Your assignment:
Write all of the lines below out again, exactly as they stand.

**** Collected data

-- ==== Sys2Proof/Laws/State.lean ====
section
/-! SUPPORT. One lemma per field per update of the state, and what lookups find after an update. -/

namespace Sys2Proof.Machine.State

********

Your response:
-- ==== Sys2Proof/Laws/State.lean ====
section
/-! SUPPORT. One lemma per field per update of the state, and what lookups find after an update. -/

namespace Sys2Proof.Machine.State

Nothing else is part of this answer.